▶ _Task statement_: From the line below that contains "theorem test_wellFormed_refuses_rd : ¬" to the line that contains "bits 31..26. -/", repeat every line exactly, both ends included, and nothing else.
···
-- ==== Sys2Proof/Word.lean ====
section
/-! DEFINITION. The word and the byte of the core (rules R4, R7). -/

namespace Sys2Proof

/-- A 32-bit pattern: an instruction word, a register, a data-memory word or the program counter (R4, R7). -/
abbrev Word := BitVec 32

/-- One byte of the instruction store (R24). -/
abbrev Byte := BitVec 8

end Sys2Proof
end

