-- ==== Sys2Proof/Tests/Slice0.lean ====
section
/-! SUPPORT. The model's own tests. Expected results are from 95_test_vectors.md (each test names its vector) or the worked
examples of the instruction rules. Then a witness for the hypotheses of each statement of Certificates/Slice0/Obligations.lean. -/

namespace Sys2Proof.Tests

open Sys2Proof Sys2Proof.Machine

/-! ### Small states -/

/-- A reset machine at a `pc`, with one word loaded there and a store just long enough for it. -/
def at_ (pc w : Word) : State := State.loadWord { State.reset with pc := pc } w

/-- The state with some registers set. -/
def withRegs (s : State) (l : List (Fin 32 × Word)) : State := l.foldl (fun s p => s.writeReg p.1 p.2) s

/-- The state with some data words set. -/
def withMem (s : State) (l : List (Word × Word)) : State := l.foldl (fun s p => s.memWrite p.1 p.2) s

/-- The next state, where there is one. -/
def after : Outcome → Option State
  | .next t => some t
  | .fault _ => none
  | .refused _ => none

/-- One step, seen as `pc`, halted flag, trap record and one register. -/
def look (s : State) (r : Fin 32) : Option (Word × Bool × Option TrapKind × Word) :=
  (after (step s)).map (fun t => (t.pc, t.halted, t.trapKind, t.readReg r))

/-- One step, seen as `pc`, halted flag, trap record and one data word. -/
def lookMem (s : State) (a : Word) : Option (Word × Bool × Option TrapKind × Word) :=
  (after (step s)).map (fun t => (t.pc, t.halted, t.trapKind, t.memRead a))

/-! ### WellFormed: each check refuses an ill-formed term -/

theorem test_wellFormed_accepts_31 : (Instr.addu 31 31 31 31#5).WellFormed := by decide
theorem test_wellFormed_refuses_rd : ¬ (Instr.addu 32 1 2 0#5).WellFormed := by decide
theorem test_wellFormed_refuses_rs : ¬ (Instr.nor 1 32 2 0#5).WellFormed := by decide
theorem test_wellFormed_refuses_rt : ¬ (Instr.subu 1 2 32 0#5).WellFormed := by decide
theorem test_wellFormed_refuses_addiu_rt : ¬ (Instr.addiu 32 0 0#16).WellFormed := by decide
theorem test_wellFormed_refuses_beq_rs : ¬ (Instr.beq 40 0 0#16).WellFormed := by decide
theorem test_wellFormed_refuses_lw_rs : ¬ (Instr.lw 0 32 0#16).WellFormed := by decide
theorem test_wellFormed_refuses_sw_rt : ¬ (Instr.sw 99 0 0#16).WellFormed := by decide
theorem test_wellFormed_accepts_j : (Instr.j 0x3FFFFFF#26).WellFormed := by decide

/-! ### Decoding (sections 2.2, 2.3) -/

/-- 2.3: `0x00221FE1`, `shamt = 31`. -/
theorem test_decode_shamt : decodeWord 0x00221FE1#32 = .ok (.addu 3 1 2 31#5) := by decide
/-- 2.3: the immediate is not sign-extended by the decoder. -/
theorem test_decode_imm_unsigned : decodeFields .i 0xAC22FFFC#32 = some (.i 0x2B#6 1#5 2#5 65532#16) := by decide
/-- 2.2: the byte `0x80` is not negative. -/
theorem test_classify_high_byte : classify 0x80#8 = .i ∧ classify 0xFC#8 = .halt ∧ classify 0xFB#8 = .i := by decide
/-- P7, 2.3: MIPS `jal` decodes as I-shape and is rejected by its opcode. -/
theorem test_decode_rejects_jal : decodeWord 0x0C000004#32 = .error (.opcode 0x03#6) := by decide
/-- V-R16: the all-zero word is R-shape with funct 0. -/
theorem test_decode_rejects_zero : decodeWord 0#32 = .error (.funct 0#6) := by decide
/-- V-F2: the first byte is the most significant, and the rest is left over. -/
theorem test_decode_bytes :
    decode [0x24#8, 0x01#8, 0x00#8, 0x05#8, 0xFC#8] = .ok (.addiu 1 0 5#16, [0xFC#8]) := by decide
theorem test_decode_truncated : decode [0xFC#8, 0x00#8, 0x00#8] = .error .truncated := by decide
/-- The table's numbering of a row's bits: HALT's fixed bits 31..26. -/
theorem test_decodeTableWord : decodeTableWord 32 0xFC000000 = some (.halt 0#26) := by decide

/-! ### R-shape (section 2.4) -/

/-- V-R2: signed overflow wraps, no trap. -/
theorem test_addu_wraps :
    look (withRegs (at_ 0x40#32 0x00221821#32) [(1, 0x7FFFFFFF#32), (2, 1#32)]) 3 =
      some (0x44#32, false, none, 0x80000000#32) := by decide
/-- V-R6: register 0 is written like any other. -/
theorem test_addu_register_zero :
    look (withRegs (at_ 0x40#32 0x00220021#32) [(0, 0x11#32), (1, 5#32), (2, 7#32)]) 0 =
      some (0x44#32, false, none, 0xC#32) := by decide
/-- V-R7: `rs` minus `rt`. -/
theorem test_subu_order :
    look (withRegs (at_ 0x40#32 0x00222023#32) [(1, 5#32), (2, 7#32)]) 4 =
      some (0x44#32, false, none, 0xFFFFFFFE#32) := by decide
/-- V-R10: a source that is also the destination. -/
theorem test_subu_same_register :
    look (withRegs (at_ 0x40#32 0x01294823#32) [(9, 0xDEADBEEF#32)]) 9 = some (0x44#32, false, none, 0#32) := by decide
/-- V-R11. -/
theorem test_and_bits :
    look (withRegs (at_ 0x40#32 0x00222824#32) [(1, 0xF0F0F0F0#32), (2, 0xFF00FF00#32)]) 5 =
      some (0x44#32, false, none, 0xF000F000#32) := by decide
/-- V-R12. -/
theorem test_or_bits :
    look (withRegs (at_ 0x40#32 0x00223025#32) [(1, 0xF0F0F0F0#32), (2, 0xFF00FF00#32)]) 6 =
      some (0x44#32, false, none, 0xFFF0FFF0#32) := by decide
/-- V-R13. -/
theorem test_nor_bits :
    look (withRegs (at_ 0x40#32 0x00223827#32) [(1, 0xF0F0F0F0#32), (2, 0xFF00FF00#32)]) 7 =
      some (0x44#32, false, none, 0x000F000F#32) := by decide
/-- V-R15: index 31, source and destination. -/
theorem test_nor_register_31 :
    look (withRegs (at_ 0x40#32 0x03FFF827#32) [(31, 0x0000FFFF#32)]) 31 =
      some (0x44#32, false, none, 0xFFFF0000#32) := by decide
···
▶ _Response to the task_:
theorem test_wellFormed_refuses_rd : ¬ (Instr.addu 32 1 2 0#5).WellFormed := by decide
theorem test_wellFormed_refuses_rs : ¬ (Instr.nor 1 32 2 0#5).WellFormed := by decide
theorem test_wellFormed_refuses_rt : ¬ (Instr.subu 1 2 32 0#5).WellFormed := by decide
theorem test_wellFormed_refuses_addiu_rt : ¬ (Instr.addiu 32 0 0#16).WellFormed := by decide
theorem test_wellFormed_refuses_beq_rs : ¬ (Instr.beq 40 0 0#16).WellFormed := by decide
theorem test_wellFormed_refuses_lw_rs : ¬ (Instr.lw 0 32 0#16).WellFormed := by decide
theorem test_wellFormed_refuses_sw_rt : ¬ (Instr.sw 99 0 0#16).WellFormed := by decide
theorem test_wellFormed_accepts_j : (Instr.j 0x3FFFFFF#26).WellFormed := by decide

/-! ### Decoding (sections 2.2, 2.3) -/

/-- 2.3: `0x00221FE1`, `shamt = 31`. -/
theorem test_decode_shamt : decodeWord 0x00221FE1#32 = .ok (.addu 3 1 2 31#5) := by decide
/-- 2.3: the immediate is not sign-extended by the decoder. -/
theorem test_decode_imm_unsigned : decodeFields .i 0xAC22FFFC#32 = some (.i 0x2B#6 1#5 2#5 65532#16) := by decide
/-- 2.2: the byte `0x80` is not negative. -/
theorem test_classify_high_byte : classify 0x80#8 = .i ∧ classify 0xFC#8 = .halt ∧ classify 0xFB#8 = .i := by decide
/-- P7, 2.3: MIPS `jal` decodes as I-shape and is rejected by its opcode. -/
theorem test_decode_rejects_jal : decodeWord 0x0C000004#32 = .error (.opcode 0x03#6) := by decide
/-- V-R16: the all-zero word is R-shape with funct 0. -/
theorem test_decode_rejects_zero : decodeWord 0#32 = .error (.funct 0#6) := by decide
/-- V-F2: the first byte is the most significant, and the rest is left over. -/
theorem test_decode_bytes :
    decode [0x24#8, 0x01#8, 0x00#8, 0x05#8, 0xFC#8] = .ok (.addiu 1 0 5#16, [0xFC#8]) := by decide
theorem test_decode_truncated : decode [0xFC#8, 0x00#8, 0x00#8] = .error .truncated := by decide
/-- The table's numbering of a row's bits: HALT's fixed bits 31..26. -/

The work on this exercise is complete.